§ TASK REQUIREMENTS
Count the lines in the data below holding the string "image" and write the total by itself.

§ SOURCE RECORDS
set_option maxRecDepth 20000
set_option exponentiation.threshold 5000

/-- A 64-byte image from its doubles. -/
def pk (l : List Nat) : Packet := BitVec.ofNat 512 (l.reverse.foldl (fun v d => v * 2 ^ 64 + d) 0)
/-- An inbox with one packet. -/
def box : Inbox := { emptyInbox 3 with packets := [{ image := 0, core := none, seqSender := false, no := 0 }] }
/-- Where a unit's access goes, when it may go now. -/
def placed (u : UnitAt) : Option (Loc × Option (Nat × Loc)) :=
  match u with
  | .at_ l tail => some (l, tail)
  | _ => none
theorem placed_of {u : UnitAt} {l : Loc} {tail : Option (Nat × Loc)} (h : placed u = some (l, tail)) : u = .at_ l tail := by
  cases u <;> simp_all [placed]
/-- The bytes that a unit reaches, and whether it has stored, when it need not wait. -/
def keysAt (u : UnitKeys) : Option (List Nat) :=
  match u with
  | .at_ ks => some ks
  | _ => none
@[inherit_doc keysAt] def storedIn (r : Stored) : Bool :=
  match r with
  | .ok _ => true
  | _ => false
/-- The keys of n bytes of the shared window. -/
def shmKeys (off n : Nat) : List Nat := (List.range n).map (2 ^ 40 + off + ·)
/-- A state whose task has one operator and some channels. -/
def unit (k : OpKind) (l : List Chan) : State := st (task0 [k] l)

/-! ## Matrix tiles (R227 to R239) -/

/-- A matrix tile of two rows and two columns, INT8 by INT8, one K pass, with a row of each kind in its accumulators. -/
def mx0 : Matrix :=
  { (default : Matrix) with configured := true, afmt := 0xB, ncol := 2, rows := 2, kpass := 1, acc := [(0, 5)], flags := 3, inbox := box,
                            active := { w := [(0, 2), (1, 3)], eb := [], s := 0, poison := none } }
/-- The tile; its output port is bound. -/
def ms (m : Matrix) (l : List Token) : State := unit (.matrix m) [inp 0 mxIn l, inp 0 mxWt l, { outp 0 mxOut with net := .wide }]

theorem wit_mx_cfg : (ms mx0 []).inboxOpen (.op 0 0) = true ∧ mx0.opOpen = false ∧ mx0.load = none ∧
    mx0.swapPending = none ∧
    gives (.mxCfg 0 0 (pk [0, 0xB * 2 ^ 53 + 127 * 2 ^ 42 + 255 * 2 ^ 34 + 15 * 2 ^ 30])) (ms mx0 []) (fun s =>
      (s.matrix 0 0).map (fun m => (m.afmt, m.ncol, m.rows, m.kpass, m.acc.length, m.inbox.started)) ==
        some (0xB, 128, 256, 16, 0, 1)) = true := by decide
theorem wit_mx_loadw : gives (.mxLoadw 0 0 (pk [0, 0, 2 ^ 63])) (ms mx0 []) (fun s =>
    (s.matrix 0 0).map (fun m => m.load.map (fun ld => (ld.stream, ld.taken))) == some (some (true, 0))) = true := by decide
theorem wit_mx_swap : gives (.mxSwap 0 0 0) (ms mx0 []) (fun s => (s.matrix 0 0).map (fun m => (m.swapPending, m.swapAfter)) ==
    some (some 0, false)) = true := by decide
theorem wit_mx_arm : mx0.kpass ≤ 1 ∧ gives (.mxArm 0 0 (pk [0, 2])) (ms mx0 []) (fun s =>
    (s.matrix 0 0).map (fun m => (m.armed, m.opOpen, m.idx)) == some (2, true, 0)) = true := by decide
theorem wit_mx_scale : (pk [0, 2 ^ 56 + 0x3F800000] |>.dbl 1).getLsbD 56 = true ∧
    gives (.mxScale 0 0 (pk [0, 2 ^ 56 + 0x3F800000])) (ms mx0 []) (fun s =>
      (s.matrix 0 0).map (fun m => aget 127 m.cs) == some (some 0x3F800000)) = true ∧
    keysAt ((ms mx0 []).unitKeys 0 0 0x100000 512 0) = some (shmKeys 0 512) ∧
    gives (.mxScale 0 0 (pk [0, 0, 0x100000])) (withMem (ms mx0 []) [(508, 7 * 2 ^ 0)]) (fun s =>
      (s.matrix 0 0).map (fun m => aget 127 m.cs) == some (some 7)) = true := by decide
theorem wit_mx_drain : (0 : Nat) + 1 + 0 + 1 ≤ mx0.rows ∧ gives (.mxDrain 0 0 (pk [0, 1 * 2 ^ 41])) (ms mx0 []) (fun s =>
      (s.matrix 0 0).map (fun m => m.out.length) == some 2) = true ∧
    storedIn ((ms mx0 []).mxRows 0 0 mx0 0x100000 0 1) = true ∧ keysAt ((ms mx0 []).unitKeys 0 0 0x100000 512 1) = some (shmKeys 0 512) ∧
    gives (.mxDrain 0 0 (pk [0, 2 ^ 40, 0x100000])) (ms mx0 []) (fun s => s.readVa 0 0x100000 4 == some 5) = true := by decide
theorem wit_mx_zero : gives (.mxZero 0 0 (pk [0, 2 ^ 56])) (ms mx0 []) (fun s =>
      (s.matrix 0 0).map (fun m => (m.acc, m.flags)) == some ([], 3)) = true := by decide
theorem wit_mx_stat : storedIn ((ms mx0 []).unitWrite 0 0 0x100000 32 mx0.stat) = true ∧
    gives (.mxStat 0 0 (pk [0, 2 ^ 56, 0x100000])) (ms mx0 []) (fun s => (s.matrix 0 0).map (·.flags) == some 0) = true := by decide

==

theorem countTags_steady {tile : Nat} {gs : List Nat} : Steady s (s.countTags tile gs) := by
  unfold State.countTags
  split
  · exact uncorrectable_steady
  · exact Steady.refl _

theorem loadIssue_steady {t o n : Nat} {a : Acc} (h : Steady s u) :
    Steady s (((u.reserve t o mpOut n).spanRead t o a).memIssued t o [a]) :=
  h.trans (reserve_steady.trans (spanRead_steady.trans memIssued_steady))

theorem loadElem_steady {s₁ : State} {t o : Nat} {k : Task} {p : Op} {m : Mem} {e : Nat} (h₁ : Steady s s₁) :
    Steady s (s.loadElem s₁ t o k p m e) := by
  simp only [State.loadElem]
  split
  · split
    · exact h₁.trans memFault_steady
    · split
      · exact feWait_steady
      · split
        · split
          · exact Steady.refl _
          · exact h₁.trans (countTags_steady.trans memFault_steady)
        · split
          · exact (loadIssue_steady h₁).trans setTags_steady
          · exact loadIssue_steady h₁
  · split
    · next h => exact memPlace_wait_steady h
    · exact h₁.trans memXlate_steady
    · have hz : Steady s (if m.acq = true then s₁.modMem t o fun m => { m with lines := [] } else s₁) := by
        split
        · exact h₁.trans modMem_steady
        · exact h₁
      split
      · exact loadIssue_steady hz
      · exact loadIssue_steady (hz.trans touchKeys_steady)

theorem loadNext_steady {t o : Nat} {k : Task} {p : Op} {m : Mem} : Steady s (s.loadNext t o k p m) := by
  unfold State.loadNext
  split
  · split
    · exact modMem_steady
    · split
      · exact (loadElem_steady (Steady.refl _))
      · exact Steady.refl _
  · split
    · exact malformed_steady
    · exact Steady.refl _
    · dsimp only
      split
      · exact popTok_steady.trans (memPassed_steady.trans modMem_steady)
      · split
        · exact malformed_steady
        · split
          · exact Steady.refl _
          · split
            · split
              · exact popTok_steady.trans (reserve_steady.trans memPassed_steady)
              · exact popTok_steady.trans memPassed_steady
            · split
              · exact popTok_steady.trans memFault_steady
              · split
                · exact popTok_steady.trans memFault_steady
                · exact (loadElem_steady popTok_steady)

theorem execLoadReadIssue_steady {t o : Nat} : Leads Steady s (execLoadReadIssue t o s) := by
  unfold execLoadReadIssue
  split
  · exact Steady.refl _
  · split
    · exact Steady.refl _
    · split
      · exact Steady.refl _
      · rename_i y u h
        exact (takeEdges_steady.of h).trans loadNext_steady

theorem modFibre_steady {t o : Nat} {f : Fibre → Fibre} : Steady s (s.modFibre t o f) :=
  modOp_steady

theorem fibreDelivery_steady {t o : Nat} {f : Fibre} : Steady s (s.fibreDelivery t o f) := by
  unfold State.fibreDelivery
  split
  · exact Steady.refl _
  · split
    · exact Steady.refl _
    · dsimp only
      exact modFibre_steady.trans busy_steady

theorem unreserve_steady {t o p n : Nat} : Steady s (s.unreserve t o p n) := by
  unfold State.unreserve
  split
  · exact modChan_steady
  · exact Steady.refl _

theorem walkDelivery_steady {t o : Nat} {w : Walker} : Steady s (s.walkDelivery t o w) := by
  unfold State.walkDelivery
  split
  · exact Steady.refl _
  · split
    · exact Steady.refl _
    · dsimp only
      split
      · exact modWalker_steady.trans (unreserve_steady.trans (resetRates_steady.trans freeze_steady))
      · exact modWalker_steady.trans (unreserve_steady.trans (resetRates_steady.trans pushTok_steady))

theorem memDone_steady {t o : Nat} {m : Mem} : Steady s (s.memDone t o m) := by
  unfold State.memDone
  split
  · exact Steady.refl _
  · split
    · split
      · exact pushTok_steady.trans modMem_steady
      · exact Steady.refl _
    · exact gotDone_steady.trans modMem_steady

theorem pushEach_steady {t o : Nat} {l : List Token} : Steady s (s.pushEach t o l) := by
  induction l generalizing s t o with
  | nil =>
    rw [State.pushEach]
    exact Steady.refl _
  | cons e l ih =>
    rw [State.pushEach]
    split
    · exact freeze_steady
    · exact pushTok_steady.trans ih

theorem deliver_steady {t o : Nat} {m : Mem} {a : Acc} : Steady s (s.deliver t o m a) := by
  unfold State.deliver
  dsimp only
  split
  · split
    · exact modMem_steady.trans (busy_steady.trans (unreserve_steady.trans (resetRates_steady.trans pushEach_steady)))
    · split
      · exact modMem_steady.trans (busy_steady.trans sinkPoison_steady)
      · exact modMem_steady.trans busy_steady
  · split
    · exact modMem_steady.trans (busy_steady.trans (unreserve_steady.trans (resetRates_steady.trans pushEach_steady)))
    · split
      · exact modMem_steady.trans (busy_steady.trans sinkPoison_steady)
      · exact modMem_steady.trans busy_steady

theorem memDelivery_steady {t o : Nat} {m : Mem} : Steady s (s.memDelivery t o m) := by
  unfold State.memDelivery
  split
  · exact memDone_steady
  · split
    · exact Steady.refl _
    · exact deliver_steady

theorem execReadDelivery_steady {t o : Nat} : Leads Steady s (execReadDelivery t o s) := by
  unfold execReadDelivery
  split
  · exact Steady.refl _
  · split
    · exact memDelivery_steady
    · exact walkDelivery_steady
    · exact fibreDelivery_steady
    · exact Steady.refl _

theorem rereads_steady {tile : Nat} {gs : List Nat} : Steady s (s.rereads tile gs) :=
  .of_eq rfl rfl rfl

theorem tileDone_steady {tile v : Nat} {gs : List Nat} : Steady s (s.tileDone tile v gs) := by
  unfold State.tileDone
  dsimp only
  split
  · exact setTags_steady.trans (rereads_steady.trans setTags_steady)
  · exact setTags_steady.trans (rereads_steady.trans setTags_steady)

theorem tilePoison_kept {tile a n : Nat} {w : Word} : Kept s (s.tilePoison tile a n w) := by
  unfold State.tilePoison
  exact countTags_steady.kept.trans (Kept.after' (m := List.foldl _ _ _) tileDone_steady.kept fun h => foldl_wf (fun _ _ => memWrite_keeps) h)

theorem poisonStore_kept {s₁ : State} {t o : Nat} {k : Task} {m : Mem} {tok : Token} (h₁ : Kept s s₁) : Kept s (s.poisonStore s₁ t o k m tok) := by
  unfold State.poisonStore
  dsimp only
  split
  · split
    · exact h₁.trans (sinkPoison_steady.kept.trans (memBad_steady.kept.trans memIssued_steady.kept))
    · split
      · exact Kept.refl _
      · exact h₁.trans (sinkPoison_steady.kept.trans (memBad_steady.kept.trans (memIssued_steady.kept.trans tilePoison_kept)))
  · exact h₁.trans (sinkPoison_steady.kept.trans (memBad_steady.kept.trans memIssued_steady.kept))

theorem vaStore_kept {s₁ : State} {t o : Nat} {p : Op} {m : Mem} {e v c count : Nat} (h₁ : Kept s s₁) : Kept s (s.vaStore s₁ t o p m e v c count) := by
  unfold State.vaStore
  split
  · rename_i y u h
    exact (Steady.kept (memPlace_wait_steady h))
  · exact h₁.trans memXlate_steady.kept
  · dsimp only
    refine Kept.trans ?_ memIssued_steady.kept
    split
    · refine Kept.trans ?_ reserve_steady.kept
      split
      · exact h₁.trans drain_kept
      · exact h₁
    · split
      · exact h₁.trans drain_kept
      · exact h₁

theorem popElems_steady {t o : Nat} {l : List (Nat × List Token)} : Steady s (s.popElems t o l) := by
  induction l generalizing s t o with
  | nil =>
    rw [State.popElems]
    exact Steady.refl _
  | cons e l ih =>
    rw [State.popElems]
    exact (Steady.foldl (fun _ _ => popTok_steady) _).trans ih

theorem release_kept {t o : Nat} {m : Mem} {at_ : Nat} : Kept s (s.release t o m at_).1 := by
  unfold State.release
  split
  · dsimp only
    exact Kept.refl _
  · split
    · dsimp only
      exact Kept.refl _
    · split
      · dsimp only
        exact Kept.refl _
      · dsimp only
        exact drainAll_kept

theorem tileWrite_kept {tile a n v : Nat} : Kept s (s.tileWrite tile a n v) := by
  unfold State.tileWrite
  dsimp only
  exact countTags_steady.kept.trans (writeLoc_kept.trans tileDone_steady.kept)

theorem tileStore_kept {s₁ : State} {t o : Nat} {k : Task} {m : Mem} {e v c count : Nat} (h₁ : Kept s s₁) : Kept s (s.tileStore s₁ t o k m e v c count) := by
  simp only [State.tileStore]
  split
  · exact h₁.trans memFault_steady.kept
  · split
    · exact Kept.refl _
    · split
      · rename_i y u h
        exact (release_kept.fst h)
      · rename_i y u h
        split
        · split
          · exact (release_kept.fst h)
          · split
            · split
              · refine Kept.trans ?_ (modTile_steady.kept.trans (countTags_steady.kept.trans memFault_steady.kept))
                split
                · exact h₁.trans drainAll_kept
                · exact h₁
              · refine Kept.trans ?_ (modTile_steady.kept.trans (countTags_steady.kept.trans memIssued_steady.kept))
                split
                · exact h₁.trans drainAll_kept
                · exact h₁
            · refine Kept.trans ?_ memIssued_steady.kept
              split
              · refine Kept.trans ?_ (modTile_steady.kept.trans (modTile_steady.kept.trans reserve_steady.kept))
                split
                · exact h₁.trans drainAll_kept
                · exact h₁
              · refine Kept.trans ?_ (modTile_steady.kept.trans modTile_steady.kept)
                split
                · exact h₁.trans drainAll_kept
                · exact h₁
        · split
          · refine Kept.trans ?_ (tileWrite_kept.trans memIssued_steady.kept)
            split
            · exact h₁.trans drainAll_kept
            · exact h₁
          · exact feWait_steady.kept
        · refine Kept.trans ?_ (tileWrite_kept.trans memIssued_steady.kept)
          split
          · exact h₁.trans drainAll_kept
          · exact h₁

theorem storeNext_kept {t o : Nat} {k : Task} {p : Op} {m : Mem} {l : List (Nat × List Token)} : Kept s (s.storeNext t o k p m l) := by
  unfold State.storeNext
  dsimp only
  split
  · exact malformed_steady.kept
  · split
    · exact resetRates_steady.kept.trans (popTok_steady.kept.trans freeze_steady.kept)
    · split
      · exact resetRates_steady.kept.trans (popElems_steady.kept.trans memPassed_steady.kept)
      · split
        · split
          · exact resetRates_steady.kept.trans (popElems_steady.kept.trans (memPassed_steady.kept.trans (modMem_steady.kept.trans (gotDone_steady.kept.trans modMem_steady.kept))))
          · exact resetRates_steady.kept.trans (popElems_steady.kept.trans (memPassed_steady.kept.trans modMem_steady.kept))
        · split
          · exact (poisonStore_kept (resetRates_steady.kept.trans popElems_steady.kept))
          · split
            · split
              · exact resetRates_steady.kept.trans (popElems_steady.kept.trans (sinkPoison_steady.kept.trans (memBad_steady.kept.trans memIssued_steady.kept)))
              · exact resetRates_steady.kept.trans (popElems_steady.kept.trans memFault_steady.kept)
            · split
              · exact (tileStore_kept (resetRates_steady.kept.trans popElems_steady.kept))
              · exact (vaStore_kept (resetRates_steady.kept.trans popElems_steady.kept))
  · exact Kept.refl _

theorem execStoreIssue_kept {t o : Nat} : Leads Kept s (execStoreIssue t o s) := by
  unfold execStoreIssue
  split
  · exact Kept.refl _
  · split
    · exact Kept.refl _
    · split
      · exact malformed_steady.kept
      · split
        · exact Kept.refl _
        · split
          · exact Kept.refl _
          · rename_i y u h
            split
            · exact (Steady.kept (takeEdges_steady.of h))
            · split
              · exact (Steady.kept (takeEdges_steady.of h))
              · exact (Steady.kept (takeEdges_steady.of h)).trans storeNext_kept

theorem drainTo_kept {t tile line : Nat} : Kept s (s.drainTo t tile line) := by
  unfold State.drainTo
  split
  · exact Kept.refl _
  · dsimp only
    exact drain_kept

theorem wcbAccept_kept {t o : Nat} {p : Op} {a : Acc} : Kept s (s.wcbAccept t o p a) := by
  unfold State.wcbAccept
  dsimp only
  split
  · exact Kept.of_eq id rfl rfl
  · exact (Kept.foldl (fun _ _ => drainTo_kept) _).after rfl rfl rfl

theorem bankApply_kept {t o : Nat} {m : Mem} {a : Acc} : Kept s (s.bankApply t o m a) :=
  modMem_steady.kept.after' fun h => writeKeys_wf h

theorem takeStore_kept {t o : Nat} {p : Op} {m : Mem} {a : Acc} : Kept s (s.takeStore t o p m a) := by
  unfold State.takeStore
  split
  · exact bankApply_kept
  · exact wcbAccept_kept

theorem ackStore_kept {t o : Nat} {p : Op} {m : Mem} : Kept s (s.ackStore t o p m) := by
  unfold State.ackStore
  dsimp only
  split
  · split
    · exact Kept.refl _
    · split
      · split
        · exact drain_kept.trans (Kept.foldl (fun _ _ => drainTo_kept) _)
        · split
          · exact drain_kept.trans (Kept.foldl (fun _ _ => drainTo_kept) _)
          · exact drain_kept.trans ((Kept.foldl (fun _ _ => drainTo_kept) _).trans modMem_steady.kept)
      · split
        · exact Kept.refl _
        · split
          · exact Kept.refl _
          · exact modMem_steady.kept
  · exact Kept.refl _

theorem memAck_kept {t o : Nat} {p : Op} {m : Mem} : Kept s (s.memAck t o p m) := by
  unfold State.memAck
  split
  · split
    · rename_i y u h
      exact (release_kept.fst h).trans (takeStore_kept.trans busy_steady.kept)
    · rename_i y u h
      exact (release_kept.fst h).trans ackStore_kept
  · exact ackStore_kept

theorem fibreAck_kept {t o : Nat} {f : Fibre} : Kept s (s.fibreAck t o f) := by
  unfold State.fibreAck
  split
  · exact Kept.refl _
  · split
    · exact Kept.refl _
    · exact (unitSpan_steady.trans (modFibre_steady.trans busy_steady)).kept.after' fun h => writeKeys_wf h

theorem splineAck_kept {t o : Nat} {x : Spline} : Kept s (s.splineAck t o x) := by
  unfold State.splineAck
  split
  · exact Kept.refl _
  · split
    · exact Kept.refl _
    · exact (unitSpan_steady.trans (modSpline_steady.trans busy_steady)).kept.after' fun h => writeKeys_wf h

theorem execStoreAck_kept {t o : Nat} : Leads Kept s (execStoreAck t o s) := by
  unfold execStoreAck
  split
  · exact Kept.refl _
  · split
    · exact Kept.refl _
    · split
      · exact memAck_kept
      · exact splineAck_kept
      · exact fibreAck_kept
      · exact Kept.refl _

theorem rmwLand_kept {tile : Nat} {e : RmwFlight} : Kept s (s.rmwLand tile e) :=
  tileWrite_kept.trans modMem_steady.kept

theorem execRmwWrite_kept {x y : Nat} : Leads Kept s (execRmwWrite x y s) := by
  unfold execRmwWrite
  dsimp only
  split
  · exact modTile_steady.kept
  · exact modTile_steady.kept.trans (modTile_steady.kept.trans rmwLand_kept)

§ ANSWER AREA
2